TASK INSTRUCTIONS = Where the line containing "(s.modFault f g).links = s.links := rfl" appears in the records below, begin there and write out each line exactly until the last one, and nothing more.

LISTED RECORDS =
-- ==== Sys2Proof/Laws/State.lean ====
section
/-! SUPPORT. What each update of one record leaves and what it writes: one lemma for each field of State and each
reader, true by rfl, so that no proof unfolds a record update. -/

set_option Elab.async false

namespace Sys2Proof.Machine

/-! ## modFeeder -/

section modFeeder

variable (s : State) (f : Feeder) (g : FeederRecord → FeederRecord)

@[simp] theorem State.modFeeder_pending : (s.modFeeder f g).pending = s.pending := rfl

@[simp] theorem State.modFeeder_choices : (s.modFeeder f g).choices = s.choices := rfl

@[simp] theorem State.modFeeder_now : (s.modFeeder f g).now = s.now := rfl

@[simp] theorem State.modFeeder_resetLine : (s.modFeeder f g).resetLine = s.resetLine := rfl

@[simp] theorem State.modFeeder_startedAt : (s.modFeeder f g).startedAt = s.startedAt := rfl

@[simp] theorem State.modFeeder_restartCause : (s.modFeeder f g).restartCause = s.restartCause := rfl

@[simp] theorem State.modFeeder_settings : (s.modFeeder f g).settings = s.settings := rfl

@[simp] theorem State.modFeeder_store : (s.modFeeder f g).store = s.store := rfl

@[simp] theorem State.modFeeder_sample : (s.modFeeder f g).sample = s.sample := rfl

@[simp] theorem State.modFeeder_inputs : (s.modFeeder f g).inputs = s.inputs := rfl

@[simp] theorem State.modFeeder_acInput : (s.modFeeder f g).acInput = s.acInput := rfl

@[simp] theorem State.modFeeder_key : (s.modFeeder f g).key = s.key := rfl

@[simp] theorem State.modFeeder_sections : (s.modFeeder f g).sections = s.sections := rfl

@[simp] theorem State.modFeeder_faults : (s.modFeeder f g).faults = s.faults := rfl

@[simp] theorem State.modFeeder_authority : (s.modFeeder f g).authority = s.authority := rfl

@[simp] theorem State.modFeeder_clock : (s.modFeeder f g).clock = s.clock := rfl

@[simp] theorem State.modFeeder_rect : (s.modFeeder f g).rect = s.rect := rfl

@[simp] theorem State.modFeeder_links : (s.modFeeder f g).links = s.links := rfl

@[simp] theorem State.modFeeder_time : (s.modFeeder f g).time = s.time := rfl

@[simp] theorem State.modFeeder_slots : (s.modFeeder f g).slots = s.slots := rfl

@[simp] theorem State.modFeeder_headers : (s.modFeeder f g).headers = s.headers := rfl

@[simp] theorem State.modFeeder_runners : (s.modFeeder f g).runners = s.runners := rfl

@[simp] theorem State.modFeeder_events : (s.modFeeder f g).events = s.events := rfl

@[simp] theorem State.modFeeder_captures : (s.modFeeder f g).captures = s.captures := rfl

@[simp] theorem State.modFeeder_ports : (s.modFeeder f g).ports = s.ports := rfl

@[simp] theorem State.modFeeder_section_ (f' : Feeder) : (s.modFeeder f g).section' f' = s.section' f' := rfl

@[simp] theorem State.modFeeder_fault (f' : Feeder) : (s.modFeeder f g).fault f' = s.fault f' := rfl

@[simp] theorem State.modFeeder_input (f' : Feeder) : (s.modFeeder f g).input f' = s.input f' := rfl

@[simp] theorem State.modFeeder_config (f' : Feeder) : (s.modFeeder f g).config f' = s.config f' := rfl

@[simp] theorem State.modFeeder_station : (s.modFeeder f g).station = s.station := rfl

@[simp] theorem State.modFeeder_link (l' : LinkId) : (s.modFeeder f g).link l' = s.link l' := rfl

@[simp] theorem State.modFeeder_port (p' : Port) : (s.modFeeder f g).port p' = s.port p' := rfl

@[simp] theorem State.modFeeder_runner (r' : RunnerId) : (s.modFeeder f g).runner r' = s.runner r' := rfl

@[simp] theorem State.modFeeder_holding (i' : Item) : (s.modFeeder f g).holding i' = s.holding i' := rfl

@[simp] theorem State.modFeeder_cursor (p' : Port) : (s.modFeeder f g).cursor p' = s.cursor p' := rfl

@[simp] theorem State.modFeeder_position (f' : Feeder) : (s.modFeeder f g).position f' = s.position f' := rfl

@[simp] theorem State.modFeeder_acPosition : (s.modFeeder f g).acPosition = s.acPosition := rfl

@[simp] theorem State.modFeeder_slot (n' : Nat) : (s.modFeeder f g).slot n' = s.slot n' := rfl

end modFeeder

/-! ## modSection -/

section modSection

variable (s : State) (f : Feeder) (g : SectionRecord → SectionRecord)

@[simp] theorem State.modSection_pending : (s.modSection f g).pending = s.pending := rfl

@[simp] theorem State.modSection_choices : (s.modSection f g).choices = s.choices := rfl

@[simp] theorem State.modSection_now : (s.modSection f g).now = s.now := rfl

@[simp] theorem State.modSection_resetLine : (s.modSection f g).resetLine = s.resetLine := rfl

@[simp] theorem State.modSection_startedAt : (s.modSection f g).startedAt = s.startedAt := rfl

@[simp] theorem State.modSection_restartCause : (s.modSection f g).restartCause = s.restartCause := rfl

@[simp] theorem State.modSection_settings : (s.modSection f g).settings = s.settings := rfl

@[simp] theorem State.modSection_store : (s.modSection f g).store = s.store := rfl

@[simp] theorem State.modSection_sample : (s.modSection f g).sample = s.sample := rfl

@[simp] theorem State.modSection_inputs : (s.modSection f g).inputs = s.inputs := rfl

@[simp] theorem State.modSection_acInput : (s.modSection f g).acInput = s.acInput := rfl

@[simp] theorem State.modSection_key : (s.modSection f g).key = s.key := rfl

@[simp] theorem State.modSection_feeders : (s.modSection f g).feeders = s.feeders := rfl

@[simp] theorem State.modSection_faults : (s.modSection f g).faults = s.faults := rfl

@[simp] theorem State.modSection_authority : (s.modSection f g).authority = s.authority := rfl

@[simp] theorem State.modSection_clock : (s.modSection f g).clock = s.clock := rfl

@[simp] theorem State.modSection_rect : (s.modSection f g).rect = s.rect := rfl

@[simp] theorem State.modSection_links : (s.modSection f g).links = s.links := rfl

@[simp] theorem State.modSection_time : (s.modSection f g).time = s.time := rfl

@[simp] theorem State.modSection_slots : (s.modSection f g).slots = s.slots := rfl

@[simp] theorem State.modSection_headers : (s.modSection f g).headers = s.headers := rfl

@[simp] theorem State.modSection_runners : (s.modSection f g).runners = s.runners := rfl

@[simp] theorem State.modSection_events : (s.modSection f g).events = s.events := rfl

@[simp] theorem State.modSection_captures : (s.modSection f g).captures = s.captures := rfl

@[simp] theorem State.modSection_ports : (s.modSection f g).ports = s.ports := rfl

@[simp] theorem State.modSection_feeder (f' : Feeder) : (s.modSection f g).feeder f' = s.feeder f' := rfl

@[simp] theorem State.modSection_fault (f' : Feeder) : (s.modSection f g).fault f' = s.fault f' := rfl

@[simp] theorem State.modSection_input (f' : Feeder) : (s.modSection f g).input f' = s.input f' := rfl

@[simp] theorem State.modSection_config (f' : Feeder) : (s.modSection f g).config f' = s.config f' := rfl

@[simp] theorem State.modSection_station : (s.modSection f g).station = s.station := rfl

@[simp] theorem State.modSection_link (l' : LinkId) : (s.modSection f g).link l' = s.link l' := rfl

@[simp] theorem State.modSection_port (p' : Port) : (s.modSection f g).port p' = s.port p' := rfl

@[simp] theorem State.modSection_runner (r' : RunnerId) : (s.modSection f g).runner r' = s.runner r' := rfl

@[simp] theorem State.modSection_holding (i' : Item) : (s.modSection f g).holding i' = s.holding i' := rfl

@[simp] theorem State.modSection_cursor (p' : Port) : (s.modSection f g).cursor p' = s.cursor p' := rfl

@[simp] theorem State.modSection_position (f' : Feeder) : (s.modSection f g).position f' = s.position f' := rfl

@[simp] theorem State.modSection_acPosition : (s.modSection f g).acPosition = s.acPosition := rfl

@[simp] theorem State.modSection_slot (n' : Nat) : (s.modSection f g).slot n' = s.slot n' := rfl

end modSection

/-! ## modFault -/

section modFault

variable (s : State) (f : Feeder) (g : FaultRecord → FaultRecord)

@[simp] theorem State.modFault_pending : (s.modFault f g).pending = s.pending := rfl

@[simp] theorem State.modFault_choices : (s.modFault f g).choices = s.choices := rfl

@[simp] theorem State.modFault_now : (s.modFault f g).now = s.now := rfl

@[simp] theorem State.modFault_resetLine : (s.modFault f g).resetLine = s.resetLine := rfl

@[simp] theorem State.modFault_startedAt : (s.modFault f g).startedAt = s.startedAt := rfl

@[simp] theorem State.modFault_restartCause : (s.modFault f g).restartCause = s.restartCause := rfl

@[simp] theorem State.modFault_settings : (s.modFault f g).settings = s.settings := rfl

@[simp] theorem State.modFault_store : (s.modFault f g).store = s.store := rfl

@[simp] theorem State.modFault_sample : (s.modFault f g).sample = s.sample := rfl

@[simp] theorem State.modFault_inputs : (s.modFault f g).inputs = s.inputs := rfl

@[simp] theorem State.modFault_acInput : (s.modFault f g).acInput = s.acInput := rfl

@[simp] theorem State.modFault_key : (s.modFault f g).key = s.key := rfl

@[simp] theorem State.modFault_feeders : (s.modFault f g).feeders = s.feeders := rfl

@[simp] theorem State.modFault_sections : (s.modFault f g).sections = s.sections := rfl

@[simp] theorem State.modFault_authority : (s.modFault f g).authority = s.authority := rfl

@[simp] theorem State.modFault_clock : (s.modFault f g).clock = s.clock := rfl

@[simp] theorem State.modFault_rect : (s.modFault f g).rect = s.rect := rfl

@[simp] theorem State.modFault_links : (s.modFault f g).links = s.links := rfl

@[simp] theorem State.modFault_time : (s.modFault f g).time = s.time := rfl

@[simp] theorem State.modFault_slots : (s.modFault f g).slots = s.slots := rfl

@[simp] theorem State.modFault_headers : (s.modFault f g).headers = s.headers := rfl

@[simp] theorem State.modFault_runners : (s.modFault f g).runners = s.runners := rfl

@[simp] theorem State.modFault_events : (s.modFault f g).events = s.events := rfl

@[simp] theorem State.modFault_captures : (s.modFault f g).captures = s.captures := rfl

@[simp] theorem State.modFault_ports : (s.modFault f g).ports = s.ports := rfl

@[simp] theorem State.modFault_feeder (f' : Feeder) : (s.modFault f g).feeder f' = s.feeder f' := rfl

@[simp] theorem State.modFault_section_ (f' : Feeder) : (s.modFault f g).section' f' = s.section' f' := rfl

@[simp] theorem State.modFault_input (f' : Feeder) : (s.modFault f g).input f' = s.input f' := rfl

ANSWER TO THIS TASK =
@[simp] theorem State.modFault_links : (s.modFault f g).links = s.links := rfl

@[simp] theorem State.modFault_time : (s.modFault f g).time = s.time := rfl

@[simp] theorem State.modFault_slots : (s.modFault f g).slots = s.slots := rfl

@[simp] theorem State.modFault_headers : (s.modFault f g).headers = s.headers := rfl

@[simp] theorem State.modFault_runners : (s.modFault f g).runners = s.runners := rfl

@[simp] theorem State.modFault_events : (s.modFault f g).events = s.events := rfl

@[simp] theorem State.modFault_captures : (s.modFault f g).captures = s.captures := rfl

@[simp] theorem State.modFault_ports : (s.modFault f g).ports = s.ports := rfl

@[simp] theorem State.modFault_feeder (f' : Feeder) : (s.modFault f g).feeder f' = s.feeder f' := rfl

@[simp] theorem State.modFault_section_ (f' : Feeder) : (s.modFault f g).section' f' = s.section' f' := rfl

@[simp] theorem State.modFault_input (f' : Feeder) : (s.modFault f g).input f' = s.input f' := rfl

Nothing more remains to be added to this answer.